**** RECORDS SUPPLIED ****

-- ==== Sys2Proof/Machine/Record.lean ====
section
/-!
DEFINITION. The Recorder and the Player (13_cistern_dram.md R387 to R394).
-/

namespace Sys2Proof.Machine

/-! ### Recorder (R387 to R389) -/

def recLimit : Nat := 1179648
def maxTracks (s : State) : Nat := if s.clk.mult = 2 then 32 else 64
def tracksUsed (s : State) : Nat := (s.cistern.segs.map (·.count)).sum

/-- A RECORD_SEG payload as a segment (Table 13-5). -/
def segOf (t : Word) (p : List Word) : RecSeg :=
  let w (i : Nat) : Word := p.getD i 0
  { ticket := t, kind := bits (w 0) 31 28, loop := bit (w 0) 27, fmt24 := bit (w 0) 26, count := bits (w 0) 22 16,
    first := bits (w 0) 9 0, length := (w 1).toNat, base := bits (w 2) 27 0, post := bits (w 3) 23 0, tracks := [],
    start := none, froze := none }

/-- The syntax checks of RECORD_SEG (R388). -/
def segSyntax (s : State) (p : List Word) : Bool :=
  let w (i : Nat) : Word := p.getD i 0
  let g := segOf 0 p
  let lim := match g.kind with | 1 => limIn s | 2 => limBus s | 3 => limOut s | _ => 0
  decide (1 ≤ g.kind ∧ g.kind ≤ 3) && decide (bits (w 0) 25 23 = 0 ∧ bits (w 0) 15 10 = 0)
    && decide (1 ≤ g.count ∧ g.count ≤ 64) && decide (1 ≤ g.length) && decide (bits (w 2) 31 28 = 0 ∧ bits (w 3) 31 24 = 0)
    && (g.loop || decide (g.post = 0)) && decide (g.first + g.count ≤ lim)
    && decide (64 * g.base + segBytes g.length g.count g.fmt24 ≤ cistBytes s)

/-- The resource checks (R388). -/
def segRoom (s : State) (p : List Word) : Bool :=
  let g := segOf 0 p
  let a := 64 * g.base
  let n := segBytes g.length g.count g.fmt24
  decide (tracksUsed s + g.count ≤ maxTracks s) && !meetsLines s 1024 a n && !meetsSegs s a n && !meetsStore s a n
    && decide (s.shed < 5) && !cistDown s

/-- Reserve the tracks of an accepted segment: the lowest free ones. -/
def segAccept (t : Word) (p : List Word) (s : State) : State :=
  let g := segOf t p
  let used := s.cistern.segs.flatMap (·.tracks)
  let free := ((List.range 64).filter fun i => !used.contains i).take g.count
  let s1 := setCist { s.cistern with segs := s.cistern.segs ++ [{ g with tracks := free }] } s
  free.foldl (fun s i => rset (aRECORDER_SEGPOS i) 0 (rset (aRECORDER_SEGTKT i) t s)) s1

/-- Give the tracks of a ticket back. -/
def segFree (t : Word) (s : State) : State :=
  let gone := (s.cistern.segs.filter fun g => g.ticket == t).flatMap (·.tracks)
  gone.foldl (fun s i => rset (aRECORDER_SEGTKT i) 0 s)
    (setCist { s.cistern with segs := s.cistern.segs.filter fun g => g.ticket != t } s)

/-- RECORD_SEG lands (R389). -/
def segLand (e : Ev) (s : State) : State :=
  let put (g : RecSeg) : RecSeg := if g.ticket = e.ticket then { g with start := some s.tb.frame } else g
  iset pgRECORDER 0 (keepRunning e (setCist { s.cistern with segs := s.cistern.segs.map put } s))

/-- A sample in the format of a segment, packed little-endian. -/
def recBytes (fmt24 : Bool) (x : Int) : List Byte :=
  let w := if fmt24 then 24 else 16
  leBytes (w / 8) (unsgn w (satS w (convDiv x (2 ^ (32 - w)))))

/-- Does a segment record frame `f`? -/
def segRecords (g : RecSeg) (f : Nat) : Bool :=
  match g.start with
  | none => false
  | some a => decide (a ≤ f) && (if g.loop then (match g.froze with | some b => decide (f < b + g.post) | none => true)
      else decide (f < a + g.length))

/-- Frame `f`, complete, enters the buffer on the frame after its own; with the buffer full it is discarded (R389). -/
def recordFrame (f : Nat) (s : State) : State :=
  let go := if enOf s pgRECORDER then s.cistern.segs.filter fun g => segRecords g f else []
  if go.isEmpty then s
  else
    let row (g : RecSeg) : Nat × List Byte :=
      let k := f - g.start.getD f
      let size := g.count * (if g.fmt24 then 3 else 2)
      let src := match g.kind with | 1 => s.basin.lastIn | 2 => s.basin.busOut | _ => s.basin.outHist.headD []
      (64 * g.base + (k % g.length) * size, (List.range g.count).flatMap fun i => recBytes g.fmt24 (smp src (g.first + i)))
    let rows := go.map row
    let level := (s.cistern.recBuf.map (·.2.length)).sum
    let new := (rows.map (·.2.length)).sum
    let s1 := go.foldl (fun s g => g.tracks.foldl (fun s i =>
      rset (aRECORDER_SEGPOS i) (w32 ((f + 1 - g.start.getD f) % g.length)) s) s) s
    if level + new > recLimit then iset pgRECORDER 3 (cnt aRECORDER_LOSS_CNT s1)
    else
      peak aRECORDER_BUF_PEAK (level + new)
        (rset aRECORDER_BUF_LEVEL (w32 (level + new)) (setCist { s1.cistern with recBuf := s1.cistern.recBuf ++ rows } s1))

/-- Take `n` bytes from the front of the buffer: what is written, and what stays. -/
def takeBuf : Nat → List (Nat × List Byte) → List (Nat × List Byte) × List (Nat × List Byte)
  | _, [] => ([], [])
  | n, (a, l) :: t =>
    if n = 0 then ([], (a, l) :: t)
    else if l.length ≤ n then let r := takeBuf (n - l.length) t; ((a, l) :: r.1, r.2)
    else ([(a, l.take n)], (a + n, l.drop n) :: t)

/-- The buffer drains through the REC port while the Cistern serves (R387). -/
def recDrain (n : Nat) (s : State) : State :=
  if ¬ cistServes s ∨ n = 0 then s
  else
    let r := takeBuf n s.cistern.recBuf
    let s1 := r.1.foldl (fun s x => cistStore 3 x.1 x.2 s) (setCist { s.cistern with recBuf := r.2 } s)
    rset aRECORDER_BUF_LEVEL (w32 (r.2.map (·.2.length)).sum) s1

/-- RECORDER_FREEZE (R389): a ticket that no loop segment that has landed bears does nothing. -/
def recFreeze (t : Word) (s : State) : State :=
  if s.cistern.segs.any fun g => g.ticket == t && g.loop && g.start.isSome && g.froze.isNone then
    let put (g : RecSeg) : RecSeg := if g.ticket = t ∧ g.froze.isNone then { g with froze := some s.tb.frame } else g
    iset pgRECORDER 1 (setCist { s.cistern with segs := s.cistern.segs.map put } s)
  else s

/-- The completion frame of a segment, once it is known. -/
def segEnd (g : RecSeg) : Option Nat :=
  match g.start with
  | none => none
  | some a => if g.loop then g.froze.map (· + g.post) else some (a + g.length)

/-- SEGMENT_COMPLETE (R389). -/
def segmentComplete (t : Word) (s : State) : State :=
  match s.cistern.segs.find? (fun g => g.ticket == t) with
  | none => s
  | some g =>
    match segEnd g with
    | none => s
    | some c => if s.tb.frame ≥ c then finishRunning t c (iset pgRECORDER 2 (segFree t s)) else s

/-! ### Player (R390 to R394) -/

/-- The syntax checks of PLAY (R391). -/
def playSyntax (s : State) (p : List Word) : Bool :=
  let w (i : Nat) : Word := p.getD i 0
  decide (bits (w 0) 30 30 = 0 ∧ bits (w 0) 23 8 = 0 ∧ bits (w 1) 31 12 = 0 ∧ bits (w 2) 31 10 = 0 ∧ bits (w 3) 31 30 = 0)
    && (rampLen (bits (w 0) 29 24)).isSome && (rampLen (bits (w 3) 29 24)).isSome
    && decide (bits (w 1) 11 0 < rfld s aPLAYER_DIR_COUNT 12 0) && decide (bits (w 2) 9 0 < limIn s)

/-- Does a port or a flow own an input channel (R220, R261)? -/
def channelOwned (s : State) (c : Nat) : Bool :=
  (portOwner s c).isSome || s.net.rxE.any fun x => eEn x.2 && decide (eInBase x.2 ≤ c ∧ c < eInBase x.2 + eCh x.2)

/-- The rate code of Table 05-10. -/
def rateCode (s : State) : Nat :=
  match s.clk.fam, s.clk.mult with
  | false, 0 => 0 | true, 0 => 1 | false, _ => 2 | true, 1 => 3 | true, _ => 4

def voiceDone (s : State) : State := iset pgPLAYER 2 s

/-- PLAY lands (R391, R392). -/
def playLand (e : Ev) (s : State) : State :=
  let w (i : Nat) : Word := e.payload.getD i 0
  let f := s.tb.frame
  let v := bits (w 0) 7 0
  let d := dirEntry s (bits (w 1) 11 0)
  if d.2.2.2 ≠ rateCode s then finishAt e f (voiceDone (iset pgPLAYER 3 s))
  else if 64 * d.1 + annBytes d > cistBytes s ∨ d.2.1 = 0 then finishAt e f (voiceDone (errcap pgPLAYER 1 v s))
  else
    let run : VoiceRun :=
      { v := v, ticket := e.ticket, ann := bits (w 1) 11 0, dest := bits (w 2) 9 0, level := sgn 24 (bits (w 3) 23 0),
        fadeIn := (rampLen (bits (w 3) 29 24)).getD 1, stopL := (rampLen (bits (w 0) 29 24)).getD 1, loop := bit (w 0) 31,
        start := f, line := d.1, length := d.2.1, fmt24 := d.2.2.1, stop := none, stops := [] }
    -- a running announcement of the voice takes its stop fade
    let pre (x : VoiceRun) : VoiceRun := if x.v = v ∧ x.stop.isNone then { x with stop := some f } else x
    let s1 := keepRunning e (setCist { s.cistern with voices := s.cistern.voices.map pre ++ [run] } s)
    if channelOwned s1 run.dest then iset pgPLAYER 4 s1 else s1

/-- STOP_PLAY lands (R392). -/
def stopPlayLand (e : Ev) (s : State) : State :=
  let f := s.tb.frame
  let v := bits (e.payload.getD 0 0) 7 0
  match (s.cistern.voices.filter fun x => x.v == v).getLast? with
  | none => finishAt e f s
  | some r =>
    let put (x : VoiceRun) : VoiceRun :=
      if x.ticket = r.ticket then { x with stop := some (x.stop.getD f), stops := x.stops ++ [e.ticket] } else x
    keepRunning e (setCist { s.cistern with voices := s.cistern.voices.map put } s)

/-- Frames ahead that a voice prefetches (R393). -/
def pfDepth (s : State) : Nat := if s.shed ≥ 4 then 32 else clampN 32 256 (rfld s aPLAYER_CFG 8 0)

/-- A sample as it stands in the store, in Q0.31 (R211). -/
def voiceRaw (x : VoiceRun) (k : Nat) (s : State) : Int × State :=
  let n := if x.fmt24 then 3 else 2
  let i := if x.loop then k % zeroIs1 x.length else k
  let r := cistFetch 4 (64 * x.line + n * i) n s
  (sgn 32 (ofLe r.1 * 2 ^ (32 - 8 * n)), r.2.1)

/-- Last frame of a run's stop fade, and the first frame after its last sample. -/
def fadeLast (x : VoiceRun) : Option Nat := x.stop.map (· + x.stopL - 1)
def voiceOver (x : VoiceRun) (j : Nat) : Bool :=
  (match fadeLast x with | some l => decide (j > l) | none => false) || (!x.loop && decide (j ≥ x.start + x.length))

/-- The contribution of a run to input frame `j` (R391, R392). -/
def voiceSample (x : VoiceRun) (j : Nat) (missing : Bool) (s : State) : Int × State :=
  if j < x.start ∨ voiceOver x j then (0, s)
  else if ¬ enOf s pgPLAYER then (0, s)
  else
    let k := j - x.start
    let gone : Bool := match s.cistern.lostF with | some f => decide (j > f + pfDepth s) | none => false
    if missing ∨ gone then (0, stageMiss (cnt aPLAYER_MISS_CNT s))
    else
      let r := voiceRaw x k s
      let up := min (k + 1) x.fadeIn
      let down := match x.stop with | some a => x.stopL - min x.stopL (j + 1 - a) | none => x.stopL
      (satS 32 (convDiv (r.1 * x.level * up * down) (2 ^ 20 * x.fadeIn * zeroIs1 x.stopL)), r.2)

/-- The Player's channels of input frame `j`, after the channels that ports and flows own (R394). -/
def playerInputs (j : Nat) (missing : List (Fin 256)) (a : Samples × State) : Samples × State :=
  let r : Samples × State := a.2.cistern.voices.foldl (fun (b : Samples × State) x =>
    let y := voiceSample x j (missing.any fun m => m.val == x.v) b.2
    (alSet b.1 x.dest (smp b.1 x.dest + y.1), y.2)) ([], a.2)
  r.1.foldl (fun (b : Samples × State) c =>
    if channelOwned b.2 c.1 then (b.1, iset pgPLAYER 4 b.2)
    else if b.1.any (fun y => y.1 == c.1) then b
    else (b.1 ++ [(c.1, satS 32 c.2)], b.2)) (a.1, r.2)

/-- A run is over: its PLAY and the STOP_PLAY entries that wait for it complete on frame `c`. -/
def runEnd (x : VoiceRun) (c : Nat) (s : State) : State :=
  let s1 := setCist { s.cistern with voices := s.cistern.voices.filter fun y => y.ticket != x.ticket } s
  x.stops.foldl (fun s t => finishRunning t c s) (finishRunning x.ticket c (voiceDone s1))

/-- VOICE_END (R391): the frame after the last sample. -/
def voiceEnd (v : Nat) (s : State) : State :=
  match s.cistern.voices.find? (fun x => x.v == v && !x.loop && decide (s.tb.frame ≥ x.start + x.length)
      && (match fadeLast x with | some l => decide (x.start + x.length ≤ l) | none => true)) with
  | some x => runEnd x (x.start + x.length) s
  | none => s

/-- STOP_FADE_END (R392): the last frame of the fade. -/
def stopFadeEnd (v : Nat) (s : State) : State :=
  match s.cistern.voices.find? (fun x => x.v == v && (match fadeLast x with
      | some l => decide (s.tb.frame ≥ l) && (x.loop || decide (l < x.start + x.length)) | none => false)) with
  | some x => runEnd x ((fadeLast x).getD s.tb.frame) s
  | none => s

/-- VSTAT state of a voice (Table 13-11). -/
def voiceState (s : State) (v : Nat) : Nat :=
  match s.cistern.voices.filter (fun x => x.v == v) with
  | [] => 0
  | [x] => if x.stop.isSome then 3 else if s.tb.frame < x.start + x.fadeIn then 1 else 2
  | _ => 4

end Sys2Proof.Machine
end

****

**YOUR GOAL:**
Repeat word for word every line from the start of the entries to the line holding "def maxTracks (s", inclusive, and nothing else.

**WORKED SOLUTION:**
-- ==== Sys2Proof/Machine/Record.lean ====
section
/-!
DEFINITION. The Recorder and the Player (13_cistern_dram.md R387 to R394).
-/

namespace Sys2Proof.Machine

/-! ### Recorder (R387 to R389) -/

def recLimit : Nat := 1179648
def maxTracks (s : State) : Nat := if s.clk.mult = 2 then 32 else 64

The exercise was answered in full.